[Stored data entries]
::::
-- ==== Sys2Proof/Machine/Flags.lean ====
section
/-! DEFINITION. The fields of a timer's mode register (`10_state.md` R31), the flags derived from it
(R37 to R39) and what moves `reached_target`, `reached_overflow`, `interrupt_request_n` and `irq_done`
(`43_timers.md` R224, R225, R244 to R246). -/

namespace Sys2Proof.Machine

/-- `sync_enable`, mode bit 0. -/
def Timer.syncEnable (t : Timer) : Bool := t.mode.getLsbD 0

/-- `sync_mode`, mode bits 2:1. -/
def Timer.syncMode (t : Timer) : BitVec 2 := t.mode.extractLsb' 1 2

/-- `reset_at_target`, mode bit 3. -/
def Timer.resetAtTarget (t : Timer) : Bool := t.mode.getLsbD 3

/-- `irq_at_target`, mode bit 4. -/
def Timer.irqAtTarget (t : Timer) : Bool := t.mode.getLsbD 4

/-- `irq_on_overflow`, mode bit 5. -/
def Timer.irqOnOverflow (t : Timer) : Bool := t.mode.getLsbD 5

/-- `irq_repeat`, mode bit 6. -/
def Timer.irqRepeat (t : Timer) : Bool := t.mode.getLsbD 6

/-- `irq_pulse_n`, mode bit 7: clear in pulse mode, set in toggle mode. -/
def Timer.irqPulseN (t : Timer) : Bool := t.mode.getLsbD 7

/-- `clock_source`, mode bits 9:8. -/
def Timer.clockSource (t : Timer) : BitVec 2 := t.mode.extractLsb' 8 2

/-- `interrupt_request_n`, mode bit 10, active low. -/
def Timer.interruptRequestN (t : Timer) : Bool := t.mode.getLsbD 10

/-- `reached_target`, mode bit 11. -/
def Timer.reachedTarget (t : Timer) : Bool := t.mode.getLsbD 11

/-- `reached_overflow`, mode bit 12. -/
def Timer.reachedOverflow (t : Timer) : Bool := t.mode.getLsbD 12

/-- The timer with the mode bits of `mask` set. -/
def Timer.setMode (t : Timer) (mask : Half) : Timer :=
  { t with mode := t.mode ||| mask }

/-- The timer with the mode bits of `mask` cleared. -/
def Timer.clearMode (t : Timer) (mask : Half) : Timer :=
  { t with mode := t.mode &&& ~~~mask }

/-- `use_external_clock(i)` (R37): `clock_source & 2` for timer 2, `clock_source & 1` for the others. -/
def useExternalClock (i : TimerId) (t : Timer) : Bool :=
  match i with
  | .t0 => (Timer.clockSource t).getLsbD 0
  | .t1 => (Timer.clockSource t).getLsbD 0
  | .t2 => (Timer.clockSource t).getLsbD 1

/-- `counting_enabled(i)` (R38). -/
def countingEnabled (t : Timer) : Bool :=
  if Timer.syncEnable t then
    match (Timer.syncMode t).toNat with
    | 0 => !t.gate
    | 1 => true
    | _ => t.gate
  else true

/-- `external_counting_enabled(i)` (R39). -/
def externalCounting (i : TimerId) (t : Timer) : Bool :=
  useExternalClock i t && countingEnabled t

/-- `UpdateIRQ(i)` (R246): the timer after it, and whether it fires. -/
def updateIrq (t : Timer) : Timer × Bool :=
  if !Timer.interruptRequestN t && !(!Timer.irqRepeat t && t.irqDone) then
    ({ t with irqDone := true }, true)
  else (t, false)

/-- `RaiseRequest(i)` (R245): the timer after it, and whether an interrupt fires. -/
def raiseRequest (t : Timer) : Timer × Bool :=
  if Timer.irqPulseN t then updateIrq { t with mode := t.mode ^^^ 0x0400 }
  else
    let r := updateIrq (Timer.clearMode t 0x0400)
    (Timer.setMode r.1 0x0400, r.2)

/-- The target test of `AddTicks` (R244): the counter crosses the target in this call. -/
def crossesTarget (t : Timer) (n : Nat) : Bool :=
  decide (t.target.toNat ≤ t.counter.toNat + n) && decide (t.counter.toNat < t.target.toNat)

/-- The overflow test of `AddTicks` (R244): the sum reaches `0xFFFF`. -/
def reachesOverflow (t : Timer) (n : Nat) : Bool :=
  decide (0xFFFF ≤ t.counter.toNat + n)

/-- The flags `AddTicks` sets before the request is made (R244). -/
def noteEvents (t : Timer) (n : Nat) : Timer :=
  let t := if crossesTarget t n then Timer.setMode t 0x0800 else t
  if reachesOverflow t n then Timer.setMode t 0x1000 else t

/-- The counter after `AddTicks` (R244): a remainder by the target or by `0xFFFF`. -/
def wrapCounter (t : Timer) (n : Nat) : Half :=
  let c := t.counter.toNat + n
  if Timer.resetAtTarget t then
    if t.target.toNat = 0 then 0 else BitVec.ofNat 16 (c % t.target.toNat)
  else BitVec.ofNat 16 (c % 0xFFFF)

/-- `AddTicks(i, n)` on the timer's record (R244): the timer after it, and whether an interrupt fires. -/
def addTicks (t : Timer) (n : Nat) : Timer × Bool :=
  let noted := noteEvents t n
  let r := if crossesTarget t n || reachesOverflow t n then raiseRequest noted else (noted, false)
  ({ r.1 with counter := wrapCounter t n }, r.2)

/-- The mode a mode write stores (R225): the low 13 bits, bit 10 forced to 1 if bit 7 is written 1. -/
def storedMode (v : Word) : Half :=
  let m := v.setWidth 16 &&& 0x1FFF
  if m.getLsbD 7 then m ||| 0x0400 else m

/-- The timer after a mode write (R225, R36). -/
def writeMode (t : Timer) (v : Word) : Timer :=
  { t with mode := storedMode v, counter := 0, irqDone := false }

/-- The timer after a mode read (R224). -/
def modeReadDone (t : Timer) : Timer :=
  Timer.clearMode t 0x1800

/-- `SetGate(i, level)` on the timer's record (R230). -/
def setGate (t : Timer) (level : Bool) : Timer :=
  if t.gate = level then t
  else
    let t := { t with gate := level }
    if level && Timer.syncEnable t then
      match (Timer.syncMode t).toNat with
      | 0 => t
      | 1 => { t with counter := 0 }
      | 2 => { t with counter := 0 }
      | _ => Timer.clearMode t 0x0001
    else t

/-- The horizon of one timer in `ComputeDowncount` (R248), none if the timer is not eligible. -/
def horizon (i : TimerId) (t : Timer) : Option Nat :=
  let ahead := decide (t.counter.toNat < t.target.toNat)
  let atTarget :=
    if Timer.irqAtTarget t && ahead then some (t.target.toNat - t.counter.toNat) else none
  let onOverflow := if Timer.irqOnOverflow t && ahead then some (0xFFFF - t.counter.toNat) else none
  let nearest :=
    match atTarget, onOverflow with
    | none, none => none
    | some a, none => some a
    | none, some b => some b
    | some a, some b => some (min a b)
  if !countingEnabled t then none
  else
    match i with
    | .t0 => if useExternalClock .t0 t then none else nearest
    | .t1 => if useExternalClock .t1 t then none else nearest
    | .t2 => if useExternalClock .t2 t then nearest.map fun m => max 1 (m / 8) else nearest

/-- The smaller of the best horizon so far and a timer's own. -/
def nearer (best : Nat) : Option Nat → Nat
  | none => best
  | some m => min best m

/-- `ComputeDowncount()` (R248). -/
def computeDowncount (sentinel : Nat) (ts : Timers) : Nat :=
  nearer (nearer (nearer sentinel (horizon .t0 ts.t0)) (horizon .t1 ts.t1)) (horizon .t2 ts.t2)

end Sys2Proof.Machine
end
::::
In the entries above, restate word for word the lines between the one holding "let ahead := decide" and the one holding "some (min a b)", inclusive, and nothing besides.

◆ **Written answer**:
  let ahead := decide (t.counter.toNat < t.target.toNat)
  let atTarget :=
    if Timer.irqAtTarget t && ahead then some (t.target.toNat - t.counter.toNat) else none
  let onOverflow := if Timer.irqOnOverflow t && ahead then some (0xFFFF - t.counter.toNat) else none
  let nearest :=
    match atTarget, onOverflow with
    | none, none => none
    | some a, none => some a
    | none, some b => some b
    | some a, some b => some (min a b)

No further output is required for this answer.